▶ **WORK TO COMPLETE**
Return the following from the records below: each line, word for word, starting with the line that contains "t.seqChunk ≤ s.seqChunk ∧" and going on through the line that contains "(t.seqChunk < s.seqChunk", with nothing outside that range.

Stored data

Segment Open

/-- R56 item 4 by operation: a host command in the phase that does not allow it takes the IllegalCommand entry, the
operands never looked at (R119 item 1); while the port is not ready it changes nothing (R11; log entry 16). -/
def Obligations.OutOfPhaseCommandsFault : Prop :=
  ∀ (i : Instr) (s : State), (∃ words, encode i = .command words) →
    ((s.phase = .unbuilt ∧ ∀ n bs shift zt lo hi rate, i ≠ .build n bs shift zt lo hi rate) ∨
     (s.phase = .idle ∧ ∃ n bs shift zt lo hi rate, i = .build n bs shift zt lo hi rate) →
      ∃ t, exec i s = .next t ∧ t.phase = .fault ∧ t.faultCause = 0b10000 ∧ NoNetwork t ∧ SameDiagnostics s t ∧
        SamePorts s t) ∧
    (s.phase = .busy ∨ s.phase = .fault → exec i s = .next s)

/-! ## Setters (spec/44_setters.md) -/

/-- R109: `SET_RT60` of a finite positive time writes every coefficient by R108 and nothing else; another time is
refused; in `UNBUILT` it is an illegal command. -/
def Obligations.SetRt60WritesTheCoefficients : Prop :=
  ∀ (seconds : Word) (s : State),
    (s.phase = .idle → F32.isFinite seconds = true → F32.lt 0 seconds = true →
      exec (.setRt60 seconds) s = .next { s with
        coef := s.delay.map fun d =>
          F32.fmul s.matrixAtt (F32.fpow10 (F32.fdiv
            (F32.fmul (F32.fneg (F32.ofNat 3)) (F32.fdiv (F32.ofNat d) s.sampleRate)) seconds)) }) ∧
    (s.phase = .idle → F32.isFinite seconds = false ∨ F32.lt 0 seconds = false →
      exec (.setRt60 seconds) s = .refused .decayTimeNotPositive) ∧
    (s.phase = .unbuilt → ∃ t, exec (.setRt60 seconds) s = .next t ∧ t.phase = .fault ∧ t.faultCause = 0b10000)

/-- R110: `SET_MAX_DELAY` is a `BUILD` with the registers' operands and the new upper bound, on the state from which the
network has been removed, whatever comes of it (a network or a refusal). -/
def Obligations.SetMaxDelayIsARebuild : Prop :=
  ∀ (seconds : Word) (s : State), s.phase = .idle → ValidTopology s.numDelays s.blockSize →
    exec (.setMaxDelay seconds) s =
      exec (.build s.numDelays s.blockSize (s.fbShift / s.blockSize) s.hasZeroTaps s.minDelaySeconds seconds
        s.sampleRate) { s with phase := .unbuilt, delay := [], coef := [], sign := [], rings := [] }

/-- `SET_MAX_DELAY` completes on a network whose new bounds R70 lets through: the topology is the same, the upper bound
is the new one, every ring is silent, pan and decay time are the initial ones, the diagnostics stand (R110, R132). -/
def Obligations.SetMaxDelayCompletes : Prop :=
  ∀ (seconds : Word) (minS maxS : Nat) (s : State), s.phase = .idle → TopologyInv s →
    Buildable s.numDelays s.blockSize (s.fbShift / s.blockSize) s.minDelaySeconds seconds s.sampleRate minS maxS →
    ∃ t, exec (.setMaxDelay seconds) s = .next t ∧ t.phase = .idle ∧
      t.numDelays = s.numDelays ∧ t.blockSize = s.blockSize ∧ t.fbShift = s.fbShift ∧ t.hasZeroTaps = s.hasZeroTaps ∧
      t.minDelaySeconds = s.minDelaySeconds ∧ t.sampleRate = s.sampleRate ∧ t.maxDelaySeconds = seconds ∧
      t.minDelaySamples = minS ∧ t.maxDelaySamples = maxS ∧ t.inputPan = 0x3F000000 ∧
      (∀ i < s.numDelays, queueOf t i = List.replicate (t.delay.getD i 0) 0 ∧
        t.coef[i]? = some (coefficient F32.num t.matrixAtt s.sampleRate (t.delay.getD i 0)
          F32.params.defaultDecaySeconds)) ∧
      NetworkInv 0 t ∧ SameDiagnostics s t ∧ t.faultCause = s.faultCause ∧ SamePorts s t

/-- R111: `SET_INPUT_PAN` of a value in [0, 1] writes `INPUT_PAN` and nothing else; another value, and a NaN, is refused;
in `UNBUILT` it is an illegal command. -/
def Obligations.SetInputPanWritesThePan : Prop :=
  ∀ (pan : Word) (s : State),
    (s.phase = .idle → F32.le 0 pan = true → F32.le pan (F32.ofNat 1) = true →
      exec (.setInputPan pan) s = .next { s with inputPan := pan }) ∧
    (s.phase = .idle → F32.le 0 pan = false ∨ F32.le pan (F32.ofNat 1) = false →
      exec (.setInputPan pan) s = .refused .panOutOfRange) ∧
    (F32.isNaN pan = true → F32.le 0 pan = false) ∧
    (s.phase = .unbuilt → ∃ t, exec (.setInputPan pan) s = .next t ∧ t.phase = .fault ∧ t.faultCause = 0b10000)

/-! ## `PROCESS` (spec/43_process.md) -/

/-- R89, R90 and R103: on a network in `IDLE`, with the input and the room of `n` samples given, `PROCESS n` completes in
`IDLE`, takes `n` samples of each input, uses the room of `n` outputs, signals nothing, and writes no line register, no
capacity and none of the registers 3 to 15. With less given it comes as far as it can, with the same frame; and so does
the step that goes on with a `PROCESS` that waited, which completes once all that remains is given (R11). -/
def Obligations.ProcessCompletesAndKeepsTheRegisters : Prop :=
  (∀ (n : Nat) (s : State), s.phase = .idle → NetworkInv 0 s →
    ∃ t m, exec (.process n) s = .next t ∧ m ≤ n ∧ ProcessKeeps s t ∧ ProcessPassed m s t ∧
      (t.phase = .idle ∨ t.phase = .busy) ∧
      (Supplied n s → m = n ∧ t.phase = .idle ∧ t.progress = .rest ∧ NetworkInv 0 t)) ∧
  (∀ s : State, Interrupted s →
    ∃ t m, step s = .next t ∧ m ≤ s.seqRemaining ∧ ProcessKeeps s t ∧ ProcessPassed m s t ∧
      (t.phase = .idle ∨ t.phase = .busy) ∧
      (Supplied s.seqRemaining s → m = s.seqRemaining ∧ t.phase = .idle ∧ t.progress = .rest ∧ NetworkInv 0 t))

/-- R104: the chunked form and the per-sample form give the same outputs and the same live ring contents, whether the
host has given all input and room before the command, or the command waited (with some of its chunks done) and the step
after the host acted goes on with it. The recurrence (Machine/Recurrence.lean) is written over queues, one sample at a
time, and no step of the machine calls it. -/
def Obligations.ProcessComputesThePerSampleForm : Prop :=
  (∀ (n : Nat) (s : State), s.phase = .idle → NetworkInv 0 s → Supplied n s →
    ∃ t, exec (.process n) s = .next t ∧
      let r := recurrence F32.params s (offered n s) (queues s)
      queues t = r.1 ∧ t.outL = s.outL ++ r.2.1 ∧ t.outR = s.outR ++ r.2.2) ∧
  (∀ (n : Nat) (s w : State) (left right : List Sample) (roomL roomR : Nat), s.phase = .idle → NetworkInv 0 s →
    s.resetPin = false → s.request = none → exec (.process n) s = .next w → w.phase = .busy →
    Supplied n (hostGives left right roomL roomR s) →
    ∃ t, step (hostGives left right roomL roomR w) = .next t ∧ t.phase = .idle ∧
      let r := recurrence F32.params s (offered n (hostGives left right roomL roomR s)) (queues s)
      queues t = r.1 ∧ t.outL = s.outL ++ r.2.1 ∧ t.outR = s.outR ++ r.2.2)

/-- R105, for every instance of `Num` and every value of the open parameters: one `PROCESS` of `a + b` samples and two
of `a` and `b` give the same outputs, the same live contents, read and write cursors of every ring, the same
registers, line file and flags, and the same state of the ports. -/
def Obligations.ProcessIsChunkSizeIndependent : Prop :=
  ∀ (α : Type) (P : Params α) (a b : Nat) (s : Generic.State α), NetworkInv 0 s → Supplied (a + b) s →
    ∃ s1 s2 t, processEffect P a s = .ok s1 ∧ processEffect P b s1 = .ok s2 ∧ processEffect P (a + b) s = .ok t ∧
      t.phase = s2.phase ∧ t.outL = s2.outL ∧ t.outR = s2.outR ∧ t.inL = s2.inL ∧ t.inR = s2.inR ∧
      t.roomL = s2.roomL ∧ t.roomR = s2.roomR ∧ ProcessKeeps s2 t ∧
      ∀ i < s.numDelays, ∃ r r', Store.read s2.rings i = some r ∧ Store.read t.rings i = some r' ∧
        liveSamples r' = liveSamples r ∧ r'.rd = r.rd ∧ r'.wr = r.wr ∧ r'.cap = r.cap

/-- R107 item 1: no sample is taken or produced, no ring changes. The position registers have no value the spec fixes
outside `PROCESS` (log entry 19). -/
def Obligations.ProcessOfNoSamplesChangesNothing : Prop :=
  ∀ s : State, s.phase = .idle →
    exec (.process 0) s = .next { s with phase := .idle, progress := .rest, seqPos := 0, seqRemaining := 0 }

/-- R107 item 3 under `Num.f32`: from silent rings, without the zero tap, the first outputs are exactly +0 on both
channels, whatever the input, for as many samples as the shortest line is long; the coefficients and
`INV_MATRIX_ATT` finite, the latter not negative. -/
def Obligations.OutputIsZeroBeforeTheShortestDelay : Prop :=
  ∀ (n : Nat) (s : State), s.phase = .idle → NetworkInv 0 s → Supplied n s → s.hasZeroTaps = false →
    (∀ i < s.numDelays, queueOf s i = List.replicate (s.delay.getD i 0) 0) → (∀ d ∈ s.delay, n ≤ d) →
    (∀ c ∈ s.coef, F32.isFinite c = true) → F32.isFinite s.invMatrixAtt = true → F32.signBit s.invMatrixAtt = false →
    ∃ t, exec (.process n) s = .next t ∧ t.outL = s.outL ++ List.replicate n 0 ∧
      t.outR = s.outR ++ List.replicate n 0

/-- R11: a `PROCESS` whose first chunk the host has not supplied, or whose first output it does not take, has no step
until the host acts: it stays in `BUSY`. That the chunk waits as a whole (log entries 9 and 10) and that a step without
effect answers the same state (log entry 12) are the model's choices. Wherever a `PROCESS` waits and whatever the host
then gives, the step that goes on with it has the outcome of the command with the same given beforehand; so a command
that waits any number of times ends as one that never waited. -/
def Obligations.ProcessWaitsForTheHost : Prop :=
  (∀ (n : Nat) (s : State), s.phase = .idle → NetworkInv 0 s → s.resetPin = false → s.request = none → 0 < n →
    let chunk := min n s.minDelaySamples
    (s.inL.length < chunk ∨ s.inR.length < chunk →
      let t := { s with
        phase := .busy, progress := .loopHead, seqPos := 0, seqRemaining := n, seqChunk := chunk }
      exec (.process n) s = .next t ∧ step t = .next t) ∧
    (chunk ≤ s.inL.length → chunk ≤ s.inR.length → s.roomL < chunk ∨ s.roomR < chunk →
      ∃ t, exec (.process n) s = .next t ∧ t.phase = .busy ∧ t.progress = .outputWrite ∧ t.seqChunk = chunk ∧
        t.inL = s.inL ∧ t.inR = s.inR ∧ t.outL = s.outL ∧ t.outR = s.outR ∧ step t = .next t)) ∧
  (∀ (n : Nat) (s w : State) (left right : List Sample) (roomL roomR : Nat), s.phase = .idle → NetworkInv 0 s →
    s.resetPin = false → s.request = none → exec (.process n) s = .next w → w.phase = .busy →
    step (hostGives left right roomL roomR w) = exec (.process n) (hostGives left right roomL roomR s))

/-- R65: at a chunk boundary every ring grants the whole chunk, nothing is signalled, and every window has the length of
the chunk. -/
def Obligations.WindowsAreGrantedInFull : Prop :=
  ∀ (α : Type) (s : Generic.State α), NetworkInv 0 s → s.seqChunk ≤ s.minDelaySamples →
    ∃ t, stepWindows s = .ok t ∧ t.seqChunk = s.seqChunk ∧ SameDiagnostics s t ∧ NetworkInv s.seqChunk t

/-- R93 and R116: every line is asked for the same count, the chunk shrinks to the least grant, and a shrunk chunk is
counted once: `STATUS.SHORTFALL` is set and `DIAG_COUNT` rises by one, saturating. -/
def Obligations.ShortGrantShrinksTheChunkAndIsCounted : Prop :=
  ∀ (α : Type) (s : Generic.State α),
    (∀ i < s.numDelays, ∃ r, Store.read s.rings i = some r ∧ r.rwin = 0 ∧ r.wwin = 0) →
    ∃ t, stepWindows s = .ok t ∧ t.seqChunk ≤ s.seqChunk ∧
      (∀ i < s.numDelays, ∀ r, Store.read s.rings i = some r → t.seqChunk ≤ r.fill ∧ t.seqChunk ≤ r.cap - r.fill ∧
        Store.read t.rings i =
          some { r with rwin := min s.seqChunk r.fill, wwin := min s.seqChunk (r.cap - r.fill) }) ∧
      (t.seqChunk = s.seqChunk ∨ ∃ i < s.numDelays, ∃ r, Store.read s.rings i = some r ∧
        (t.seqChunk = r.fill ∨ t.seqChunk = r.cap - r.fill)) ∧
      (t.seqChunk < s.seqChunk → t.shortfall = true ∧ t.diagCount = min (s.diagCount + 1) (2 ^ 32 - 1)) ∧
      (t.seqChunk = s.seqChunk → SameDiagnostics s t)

Segment Closed

▶ **SOLUTION**
    ∃ t, stepWindows s = .ok t ∧ t.seqChunk ≤ s.seqChunk ∧
      (∀ i < s.numDelays, ∀ r, Store.read s.rings i = some r → t.seqChunk ≤ r.fill ∧ t.seqChunk ≤ r.cap - r.fill ∧
        Store.read t.rings i =
          some { r with rwin := min s.seqChunk r.fill, wwin := min s.seqChunk (r.cap - r.fill) }) ∧
      (t.seqChunk = s.seqChunk ∨ ∃ i < s.numDelays, ∃ r, Store.read s.rings i = some r ∧
        (t.seqChunk = r.fill ∨ t.seqChunk = r.cap - r.fill)) ∧
      (t.seqChunk < s.seqChunk → t.shortfall = true ∧ t.diagCount = min (s.diagCount + 1) (2 ^ 32 - 1)) ∧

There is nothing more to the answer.